(Your assignment):
Below are lines of data; restate word for word those running from the line containing "let n := if d % 2 = 0 then 12 else 18" to the line containing "track ends. -/", inclusive, and no others.

(Data listing):
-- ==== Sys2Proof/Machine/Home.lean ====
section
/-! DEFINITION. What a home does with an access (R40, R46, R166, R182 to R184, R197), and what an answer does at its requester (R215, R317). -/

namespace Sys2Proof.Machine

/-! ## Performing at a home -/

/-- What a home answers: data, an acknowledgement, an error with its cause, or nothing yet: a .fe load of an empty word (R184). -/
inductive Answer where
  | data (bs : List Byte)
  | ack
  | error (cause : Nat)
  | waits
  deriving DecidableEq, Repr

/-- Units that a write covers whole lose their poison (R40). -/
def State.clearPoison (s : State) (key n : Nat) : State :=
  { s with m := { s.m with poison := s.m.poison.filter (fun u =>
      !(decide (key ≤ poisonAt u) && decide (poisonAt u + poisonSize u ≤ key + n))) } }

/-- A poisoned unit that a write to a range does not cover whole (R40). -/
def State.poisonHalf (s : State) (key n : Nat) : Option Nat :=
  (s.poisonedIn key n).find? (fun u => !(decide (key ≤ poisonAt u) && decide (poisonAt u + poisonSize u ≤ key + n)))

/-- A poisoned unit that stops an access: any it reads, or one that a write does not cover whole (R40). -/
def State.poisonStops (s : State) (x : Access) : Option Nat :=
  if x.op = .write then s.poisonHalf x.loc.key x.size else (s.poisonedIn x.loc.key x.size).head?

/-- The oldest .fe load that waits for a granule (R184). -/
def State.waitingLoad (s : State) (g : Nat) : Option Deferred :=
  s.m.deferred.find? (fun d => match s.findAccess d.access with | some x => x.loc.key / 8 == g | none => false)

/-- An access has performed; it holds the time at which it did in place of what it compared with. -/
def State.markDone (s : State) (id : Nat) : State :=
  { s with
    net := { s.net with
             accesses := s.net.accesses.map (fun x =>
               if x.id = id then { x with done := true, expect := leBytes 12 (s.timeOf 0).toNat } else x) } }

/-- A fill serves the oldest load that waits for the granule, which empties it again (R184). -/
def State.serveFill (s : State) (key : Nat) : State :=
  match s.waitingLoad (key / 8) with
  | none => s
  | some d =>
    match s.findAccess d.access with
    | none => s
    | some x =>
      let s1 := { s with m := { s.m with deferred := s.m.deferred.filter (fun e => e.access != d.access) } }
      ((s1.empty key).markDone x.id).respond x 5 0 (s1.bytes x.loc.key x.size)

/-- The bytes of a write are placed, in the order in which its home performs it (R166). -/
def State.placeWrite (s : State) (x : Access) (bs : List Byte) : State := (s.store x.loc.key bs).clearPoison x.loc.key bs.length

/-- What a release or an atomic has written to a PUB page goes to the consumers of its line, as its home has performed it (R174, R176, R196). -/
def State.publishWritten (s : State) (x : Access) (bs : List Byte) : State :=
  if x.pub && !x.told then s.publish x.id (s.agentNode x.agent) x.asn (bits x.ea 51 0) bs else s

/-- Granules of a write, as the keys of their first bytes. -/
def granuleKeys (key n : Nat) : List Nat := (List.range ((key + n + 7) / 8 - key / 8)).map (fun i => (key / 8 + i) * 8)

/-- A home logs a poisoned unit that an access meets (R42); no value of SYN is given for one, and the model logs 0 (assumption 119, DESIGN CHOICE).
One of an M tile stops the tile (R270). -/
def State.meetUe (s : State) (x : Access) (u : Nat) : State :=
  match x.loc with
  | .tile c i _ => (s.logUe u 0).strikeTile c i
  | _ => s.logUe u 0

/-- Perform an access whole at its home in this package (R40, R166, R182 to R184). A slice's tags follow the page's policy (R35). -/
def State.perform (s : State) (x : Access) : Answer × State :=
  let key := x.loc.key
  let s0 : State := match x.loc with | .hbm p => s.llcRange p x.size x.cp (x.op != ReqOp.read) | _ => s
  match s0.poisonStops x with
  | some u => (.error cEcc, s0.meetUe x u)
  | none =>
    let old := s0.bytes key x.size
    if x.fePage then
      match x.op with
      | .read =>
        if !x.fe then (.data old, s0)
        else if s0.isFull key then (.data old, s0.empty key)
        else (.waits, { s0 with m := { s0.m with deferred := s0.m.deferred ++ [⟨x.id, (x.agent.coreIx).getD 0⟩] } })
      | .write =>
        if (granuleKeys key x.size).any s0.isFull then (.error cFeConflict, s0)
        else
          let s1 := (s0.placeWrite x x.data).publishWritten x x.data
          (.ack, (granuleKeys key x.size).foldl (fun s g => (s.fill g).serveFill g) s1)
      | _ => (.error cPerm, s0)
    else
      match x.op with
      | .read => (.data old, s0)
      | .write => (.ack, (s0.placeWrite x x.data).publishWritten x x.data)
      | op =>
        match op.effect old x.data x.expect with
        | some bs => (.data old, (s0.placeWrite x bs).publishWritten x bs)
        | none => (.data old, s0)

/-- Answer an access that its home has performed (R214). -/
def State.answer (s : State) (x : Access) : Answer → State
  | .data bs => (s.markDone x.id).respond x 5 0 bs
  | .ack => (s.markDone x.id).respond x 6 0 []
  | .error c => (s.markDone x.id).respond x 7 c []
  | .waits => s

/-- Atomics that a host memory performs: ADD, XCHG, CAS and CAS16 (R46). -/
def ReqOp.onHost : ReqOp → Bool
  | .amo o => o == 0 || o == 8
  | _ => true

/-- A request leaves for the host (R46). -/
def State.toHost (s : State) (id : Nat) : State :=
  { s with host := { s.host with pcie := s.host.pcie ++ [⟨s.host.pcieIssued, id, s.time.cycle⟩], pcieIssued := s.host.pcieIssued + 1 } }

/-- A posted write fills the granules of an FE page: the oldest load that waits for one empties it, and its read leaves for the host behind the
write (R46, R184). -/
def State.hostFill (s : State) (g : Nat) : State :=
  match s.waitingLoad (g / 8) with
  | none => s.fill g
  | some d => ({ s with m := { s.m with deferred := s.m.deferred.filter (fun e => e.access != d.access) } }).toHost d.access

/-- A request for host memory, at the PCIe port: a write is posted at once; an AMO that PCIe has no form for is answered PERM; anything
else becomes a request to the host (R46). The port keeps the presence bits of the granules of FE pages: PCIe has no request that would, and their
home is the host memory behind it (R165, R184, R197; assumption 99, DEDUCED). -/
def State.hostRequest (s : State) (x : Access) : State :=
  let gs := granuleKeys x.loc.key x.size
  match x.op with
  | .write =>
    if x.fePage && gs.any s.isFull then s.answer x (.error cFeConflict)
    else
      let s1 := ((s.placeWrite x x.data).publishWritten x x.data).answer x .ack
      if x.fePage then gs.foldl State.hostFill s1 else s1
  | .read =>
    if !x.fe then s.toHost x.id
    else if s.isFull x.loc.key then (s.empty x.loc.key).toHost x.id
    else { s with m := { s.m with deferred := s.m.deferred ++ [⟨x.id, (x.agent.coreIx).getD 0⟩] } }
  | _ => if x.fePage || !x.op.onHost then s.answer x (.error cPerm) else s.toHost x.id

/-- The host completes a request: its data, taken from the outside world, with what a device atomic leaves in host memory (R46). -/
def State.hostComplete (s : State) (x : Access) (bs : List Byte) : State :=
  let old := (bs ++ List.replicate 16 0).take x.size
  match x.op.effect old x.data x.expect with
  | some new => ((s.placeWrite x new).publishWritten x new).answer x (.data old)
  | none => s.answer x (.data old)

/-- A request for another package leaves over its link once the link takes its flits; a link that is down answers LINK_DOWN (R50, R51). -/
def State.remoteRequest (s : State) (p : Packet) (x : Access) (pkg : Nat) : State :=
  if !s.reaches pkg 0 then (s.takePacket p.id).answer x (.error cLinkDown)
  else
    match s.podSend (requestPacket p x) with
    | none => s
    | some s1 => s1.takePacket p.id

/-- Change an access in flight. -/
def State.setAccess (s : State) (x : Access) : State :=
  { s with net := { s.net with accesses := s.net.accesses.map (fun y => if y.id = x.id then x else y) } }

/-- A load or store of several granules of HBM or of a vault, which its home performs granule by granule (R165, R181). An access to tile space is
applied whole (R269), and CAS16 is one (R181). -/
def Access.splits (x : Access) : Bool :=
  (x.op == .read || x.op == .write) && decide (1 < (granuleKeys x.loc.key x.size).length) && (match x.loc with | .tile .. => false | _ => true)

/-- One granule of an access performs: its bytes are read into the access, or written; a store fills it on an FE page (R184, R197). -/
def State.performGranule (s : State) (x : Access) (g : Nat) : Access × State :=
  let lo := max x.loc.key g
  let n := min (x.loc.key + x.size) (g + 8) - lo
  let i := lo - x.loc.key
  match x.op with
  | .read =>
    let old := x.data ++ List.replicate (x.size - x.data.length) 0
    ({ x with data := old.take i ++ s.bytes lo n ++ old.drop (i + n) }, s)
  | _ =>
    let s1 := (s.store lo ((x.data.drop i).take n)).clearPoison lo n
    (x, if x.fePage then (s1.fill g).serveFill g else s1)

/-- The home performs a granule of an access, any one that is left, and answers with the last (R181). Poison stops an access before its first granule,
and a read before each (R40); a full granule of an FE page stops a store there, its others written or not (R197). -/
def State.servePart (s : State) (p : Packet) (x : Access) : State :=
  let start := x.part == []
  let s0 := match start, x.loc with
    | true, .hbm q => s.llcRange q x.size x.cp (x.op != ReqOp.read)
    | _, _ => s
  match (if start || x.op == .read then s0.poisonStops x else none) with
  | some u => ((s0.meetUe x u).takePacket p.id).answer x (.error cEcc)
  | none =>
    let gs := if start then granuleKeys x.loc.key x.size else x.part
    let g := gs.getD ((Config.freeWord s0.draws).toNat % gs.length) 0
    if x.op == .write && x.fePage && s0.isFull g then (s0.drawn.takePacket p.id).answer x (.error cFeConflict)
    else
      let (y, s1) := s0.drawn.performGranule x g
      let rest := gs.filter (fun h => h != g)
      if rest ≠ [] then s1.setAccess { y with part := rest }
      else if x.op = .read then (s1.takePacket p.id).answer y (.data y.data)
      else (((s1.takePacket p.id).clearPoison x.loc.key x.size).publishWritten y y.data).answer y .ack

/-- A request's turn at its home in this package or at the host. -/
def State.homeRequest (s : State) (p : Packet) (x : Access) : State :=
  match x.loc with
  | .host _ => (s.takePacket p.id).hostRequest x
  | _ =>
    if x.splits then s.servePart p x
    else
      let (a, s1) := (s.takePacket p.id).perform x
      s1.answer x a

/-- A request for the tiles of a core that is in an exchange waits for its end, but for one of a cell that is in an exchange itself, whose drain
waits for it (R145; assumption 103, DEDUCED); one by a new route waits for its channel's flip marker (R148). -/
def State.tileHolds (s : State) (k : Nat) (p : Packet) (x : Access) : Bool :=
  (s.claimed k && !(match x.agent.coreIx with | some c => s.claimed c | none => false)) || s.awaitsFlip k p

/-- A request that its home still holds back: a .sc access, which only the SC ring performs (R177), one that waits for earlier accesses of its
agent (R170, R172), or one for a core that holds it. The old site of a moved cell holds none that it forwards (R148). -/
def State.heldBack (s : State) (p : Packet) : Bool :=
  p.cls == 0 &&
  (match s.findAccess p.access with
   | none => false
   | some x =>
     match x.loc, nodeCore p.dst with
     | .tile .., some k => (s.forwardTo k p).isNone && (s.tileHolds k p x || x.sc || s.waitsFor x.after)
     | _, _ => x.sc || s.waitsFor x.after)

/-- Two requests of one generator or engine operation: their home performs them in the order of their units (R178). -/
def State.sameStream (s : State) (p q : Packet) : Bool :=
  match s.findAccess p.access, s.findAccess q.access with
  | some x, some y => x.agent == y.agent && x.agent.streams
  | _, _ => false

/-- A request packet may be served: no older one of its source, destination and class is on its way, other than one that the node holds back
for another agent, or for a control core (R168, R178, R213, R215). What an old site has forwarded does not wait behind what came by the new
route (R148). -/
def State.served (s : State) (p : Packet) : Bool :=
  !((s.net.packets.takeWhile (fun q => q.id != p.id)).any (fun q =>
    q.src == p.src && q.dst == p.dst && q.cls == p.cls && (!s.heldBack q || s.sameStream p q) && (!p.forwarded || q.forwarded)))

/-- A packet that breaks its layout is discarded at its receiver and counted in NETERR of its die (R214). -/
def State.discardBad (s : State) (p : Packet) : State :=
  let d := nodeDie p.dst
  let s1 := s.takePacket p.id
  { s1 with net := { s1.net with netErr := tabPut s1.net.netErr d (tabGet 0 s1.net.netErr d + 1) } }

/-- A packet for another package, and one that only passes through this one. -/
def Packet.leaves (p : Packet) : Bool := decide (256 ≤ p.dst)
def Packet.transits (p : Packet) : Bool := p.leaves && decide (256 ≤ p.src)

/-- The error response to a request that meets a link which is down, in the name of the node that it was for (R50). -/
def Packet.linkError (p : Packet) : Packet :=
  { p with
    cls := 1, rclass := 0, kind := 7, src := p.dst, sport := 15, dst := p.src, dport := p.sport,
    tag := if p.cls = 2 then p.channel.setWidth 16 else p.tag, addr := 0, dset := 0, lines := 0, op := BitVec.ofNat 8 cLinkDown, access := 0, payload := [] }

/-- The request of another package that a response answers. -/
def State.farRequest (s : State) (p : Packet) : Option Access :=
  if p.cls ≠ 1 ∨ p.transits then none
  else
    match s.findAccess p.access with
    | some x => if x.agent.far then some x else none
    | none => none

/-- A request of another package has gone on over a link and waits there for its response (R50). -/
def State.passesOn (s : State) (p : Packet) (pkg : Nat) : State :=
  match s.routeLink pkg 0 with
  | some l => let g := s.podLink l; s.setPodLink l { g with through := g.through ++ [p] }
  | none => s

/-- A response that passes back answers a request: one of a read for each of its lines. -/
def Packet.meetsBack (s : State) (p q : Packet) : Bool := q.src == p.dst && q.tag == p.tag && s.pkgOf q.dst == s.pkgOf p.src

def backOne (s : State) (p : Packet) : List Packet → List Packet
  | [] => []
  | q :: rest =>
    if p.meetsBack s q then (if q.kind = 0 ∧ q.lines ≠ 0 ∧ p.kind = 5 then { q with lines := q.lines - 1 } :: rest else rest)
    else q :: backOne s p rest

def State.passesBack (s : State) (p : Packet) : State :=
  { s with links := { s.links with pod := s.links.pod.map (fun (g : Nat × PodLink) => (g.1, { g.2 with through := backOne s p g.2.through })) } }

---

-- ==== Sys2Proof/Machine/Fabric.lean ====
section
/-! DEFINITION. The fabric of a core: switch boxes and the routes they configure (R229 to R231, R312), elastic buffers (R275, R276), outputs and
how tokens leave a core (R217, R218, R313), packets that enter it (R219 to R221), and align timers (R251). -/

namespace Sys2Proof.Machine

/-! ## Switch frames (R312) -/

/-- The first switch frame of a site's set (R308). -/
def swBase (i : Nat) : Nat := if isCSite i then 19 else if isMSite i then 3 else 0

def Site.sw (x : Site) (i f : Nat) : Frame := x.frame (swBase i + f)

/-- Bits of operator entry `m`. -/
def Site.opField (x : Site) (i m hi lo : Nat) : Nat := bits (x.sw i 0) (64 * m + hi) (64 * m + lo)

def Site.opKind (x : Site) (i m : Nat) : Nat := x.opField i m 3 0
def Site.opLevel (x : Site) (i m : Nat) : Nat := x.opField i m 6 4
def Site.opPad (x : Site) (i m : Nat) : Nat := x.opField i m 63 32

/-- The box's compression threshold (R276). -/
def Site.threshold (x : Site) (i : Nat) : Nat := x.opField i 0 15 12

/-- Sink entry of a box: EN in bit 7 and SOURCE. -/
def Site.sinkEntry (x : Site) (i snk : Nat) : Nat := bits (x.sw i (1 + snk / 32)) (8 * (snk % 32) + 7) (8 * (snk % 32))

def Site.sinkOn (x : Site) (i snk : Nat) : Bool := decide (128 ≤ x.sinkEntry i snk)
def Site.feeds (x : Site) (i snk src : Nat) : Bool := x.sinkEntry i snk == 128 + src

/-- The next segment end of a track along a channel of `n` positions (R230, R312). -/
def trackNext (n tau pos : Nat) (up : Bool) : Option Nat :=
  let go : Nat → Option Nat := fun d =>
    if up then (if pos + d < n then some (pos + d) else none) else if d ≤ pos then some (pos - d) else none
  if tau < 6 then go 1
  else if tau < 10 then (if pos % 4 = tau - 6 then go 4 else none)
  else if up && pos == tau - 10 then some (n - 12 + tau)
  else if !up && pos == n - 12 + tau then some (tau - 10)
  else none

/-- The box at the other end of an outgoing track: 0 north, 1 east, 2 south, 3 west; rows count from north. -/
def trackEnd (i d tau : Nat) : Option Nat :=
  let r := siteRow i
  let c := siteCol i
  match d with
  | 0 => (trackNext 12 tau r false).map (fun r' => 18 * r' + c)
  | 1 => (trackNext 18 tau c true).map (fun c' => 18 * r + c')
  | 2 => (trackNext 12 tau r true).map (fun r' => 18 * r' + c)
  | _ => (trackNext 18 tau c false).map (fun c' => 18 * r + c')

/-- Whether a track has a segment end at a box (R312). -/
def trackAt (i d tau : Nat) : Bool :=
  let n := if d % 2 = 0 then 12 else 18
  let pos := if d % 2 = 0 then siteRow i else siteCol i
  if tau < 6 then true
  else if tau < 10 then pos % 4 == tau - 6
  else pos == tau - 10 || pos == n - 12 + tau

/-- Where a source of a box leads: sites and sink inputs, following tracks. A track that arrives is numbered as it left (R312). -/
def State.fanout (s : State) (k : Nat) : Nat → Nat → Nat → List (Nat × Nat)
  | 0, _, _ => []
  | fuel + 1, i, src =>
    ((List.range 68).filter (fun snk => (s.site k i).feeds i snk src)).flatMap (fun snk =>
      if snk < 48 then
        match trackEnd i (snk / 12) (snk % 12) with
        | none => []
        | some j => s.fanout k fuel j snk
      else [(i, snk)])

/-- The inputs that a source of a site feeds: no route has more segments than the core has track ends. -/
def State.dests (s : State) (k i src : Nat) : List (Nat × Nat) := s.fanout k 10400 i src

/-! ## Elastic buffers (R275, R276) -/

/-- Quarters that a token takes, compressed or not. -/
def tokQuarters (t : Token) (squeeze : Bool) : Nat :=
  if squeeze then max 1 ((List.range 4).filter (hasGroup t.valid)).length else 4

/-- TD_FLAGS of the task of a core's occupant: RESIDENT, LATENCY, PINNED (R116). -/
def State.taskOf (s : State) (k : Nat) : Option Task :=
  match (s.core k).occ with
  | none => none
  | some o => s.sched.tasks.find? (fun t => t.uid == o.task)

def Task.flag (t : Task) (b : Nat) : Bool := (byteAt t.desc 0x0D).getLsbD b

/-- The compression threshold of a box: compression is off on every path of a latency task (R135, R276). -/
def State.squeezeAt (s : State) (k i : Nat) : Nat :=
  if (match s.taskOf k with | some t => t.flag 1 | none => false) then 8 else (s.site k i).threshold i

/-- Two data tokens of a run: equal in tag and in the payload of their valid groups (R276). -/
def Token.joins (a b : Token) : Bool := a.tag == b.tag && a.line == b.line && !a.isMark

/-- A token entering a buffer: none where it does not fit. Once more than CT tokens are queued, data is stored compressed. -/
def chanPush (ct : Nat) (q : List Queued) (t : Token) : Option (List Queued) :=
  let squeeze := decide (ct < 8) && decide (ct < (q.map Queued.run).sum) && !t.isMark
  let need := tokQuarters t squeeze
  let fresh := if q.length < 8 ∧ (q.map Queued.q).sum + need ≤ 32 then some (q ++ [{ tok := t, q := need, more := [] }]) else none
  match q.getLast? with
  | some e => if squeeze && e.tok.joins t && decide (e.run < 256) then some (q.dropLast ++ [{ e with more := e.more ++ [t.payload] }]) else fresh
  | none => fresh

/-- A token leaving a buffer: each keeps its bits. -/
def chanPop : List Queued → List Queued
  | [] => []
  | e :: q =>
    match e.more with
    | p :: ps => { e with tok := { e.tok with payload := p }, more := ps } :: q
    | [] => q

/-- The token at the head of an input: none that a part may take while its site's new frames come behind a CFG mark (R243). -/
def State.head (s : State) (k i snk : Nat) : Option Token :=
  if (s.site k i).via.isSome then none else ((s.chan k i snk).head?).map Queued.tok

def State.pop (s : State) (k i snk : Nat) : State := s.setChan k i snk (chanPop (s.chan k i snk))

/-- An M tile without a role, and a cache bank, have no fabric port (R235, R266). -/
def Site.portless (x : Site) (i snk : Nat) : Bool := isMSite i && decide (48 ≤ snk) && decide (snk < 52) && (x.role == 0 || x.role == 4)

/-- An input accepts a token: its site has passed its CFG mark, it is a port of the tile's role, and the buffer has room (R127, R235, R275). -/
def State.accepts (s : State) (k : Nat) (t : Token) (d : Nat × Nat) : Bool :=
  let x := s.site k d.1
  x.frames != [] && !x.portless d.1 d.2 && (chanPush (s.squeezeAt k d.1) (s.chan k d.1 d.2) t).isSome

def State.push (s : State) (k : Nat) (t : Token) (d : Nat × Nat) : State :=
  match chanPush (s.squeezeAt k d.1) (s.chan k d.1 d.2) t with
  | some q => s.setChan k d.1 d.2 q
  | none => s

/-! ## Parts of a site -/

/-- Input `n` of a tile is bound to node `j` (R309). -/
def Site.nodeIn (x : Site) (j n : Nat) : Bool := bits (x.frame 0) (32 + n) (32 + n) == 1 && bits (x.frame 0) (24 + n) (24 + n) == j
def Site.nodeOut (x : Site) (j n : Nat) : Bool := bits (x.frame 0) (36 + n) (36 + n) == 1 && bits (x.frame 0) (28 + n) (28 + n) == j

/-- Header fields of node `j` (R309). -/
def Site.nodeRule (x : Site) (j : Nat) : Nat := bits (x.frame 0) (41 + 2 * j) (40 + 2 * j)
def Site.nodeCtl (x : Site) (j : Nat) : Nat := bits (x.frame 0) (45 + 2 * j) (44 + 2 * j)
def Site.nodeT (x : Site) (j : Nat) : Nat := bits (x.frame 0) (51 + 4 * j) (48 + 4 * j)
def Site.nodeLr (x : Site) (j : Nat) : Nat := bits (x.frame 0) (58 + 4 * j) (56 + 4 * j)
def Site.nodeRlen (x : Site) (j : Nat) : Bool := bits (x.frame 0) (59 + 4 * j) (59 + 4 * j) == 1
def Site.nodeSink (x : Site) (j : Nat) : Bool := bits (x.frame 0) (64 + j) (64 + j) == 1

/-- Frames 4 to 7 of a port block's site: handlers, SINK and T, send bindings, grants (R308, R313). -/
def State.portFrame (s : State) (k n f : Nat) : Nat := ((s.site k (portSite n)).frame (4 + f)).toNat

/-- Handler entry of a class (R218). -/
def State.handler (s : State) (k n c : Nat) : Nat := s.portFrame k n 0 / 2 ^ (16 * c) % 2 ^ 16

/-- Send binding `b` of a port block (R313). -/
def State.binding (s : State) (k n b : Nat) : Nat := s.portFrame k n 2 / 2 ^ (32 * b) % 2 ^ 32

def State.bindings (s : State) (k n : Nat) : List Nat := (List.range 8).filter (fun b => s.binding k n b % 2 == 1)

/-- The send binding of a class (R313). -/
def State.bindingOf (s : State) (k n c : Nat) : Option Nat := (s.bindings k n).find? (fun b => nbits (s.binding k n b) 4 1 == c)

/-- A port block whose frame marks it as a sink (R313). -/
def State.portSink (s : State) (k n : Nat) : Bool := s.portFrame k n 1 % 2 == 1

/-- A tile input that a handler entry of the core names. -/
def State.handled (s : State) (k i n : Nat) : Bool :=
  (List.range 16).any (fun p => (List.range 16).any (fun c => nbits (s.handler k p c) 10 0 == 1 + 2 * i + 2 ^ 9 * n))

(The answer):
  let n := if d % 2 = 0 then 12 else 18
  let pos := if d % 2 = 0 then siteRow i else siteCol i
  if tau < 6 then true
  else if tau < 10 then pos % 4 == tau - 6
  else pos == tau - 10 || pos == n - 12 + tau

/-- Where a source of a box leads: sites and sink inputs, following tracks. A track that arrives is numbered as it left (R312). -/
def State.fanout (s : State) (k : Nat) : Nat → Nat → Nat → List (Nat × Nat)
  | 0, _, _ => []
  | fuel + 1, i, src =>
    ((List.range 68).filter (fun snk => (s.site k i).feeds i snk src)).flatMap (fun snk =>
      if snk < 48 then
        match trackEnd i (snk / 12) (snk % 12) with
        | none => []
        | some j => s.fanout k fuel j snk
      else [(i, snk)])

/-- The inputs that a source of a site feeds: no route has more segments than the core has track ends. -/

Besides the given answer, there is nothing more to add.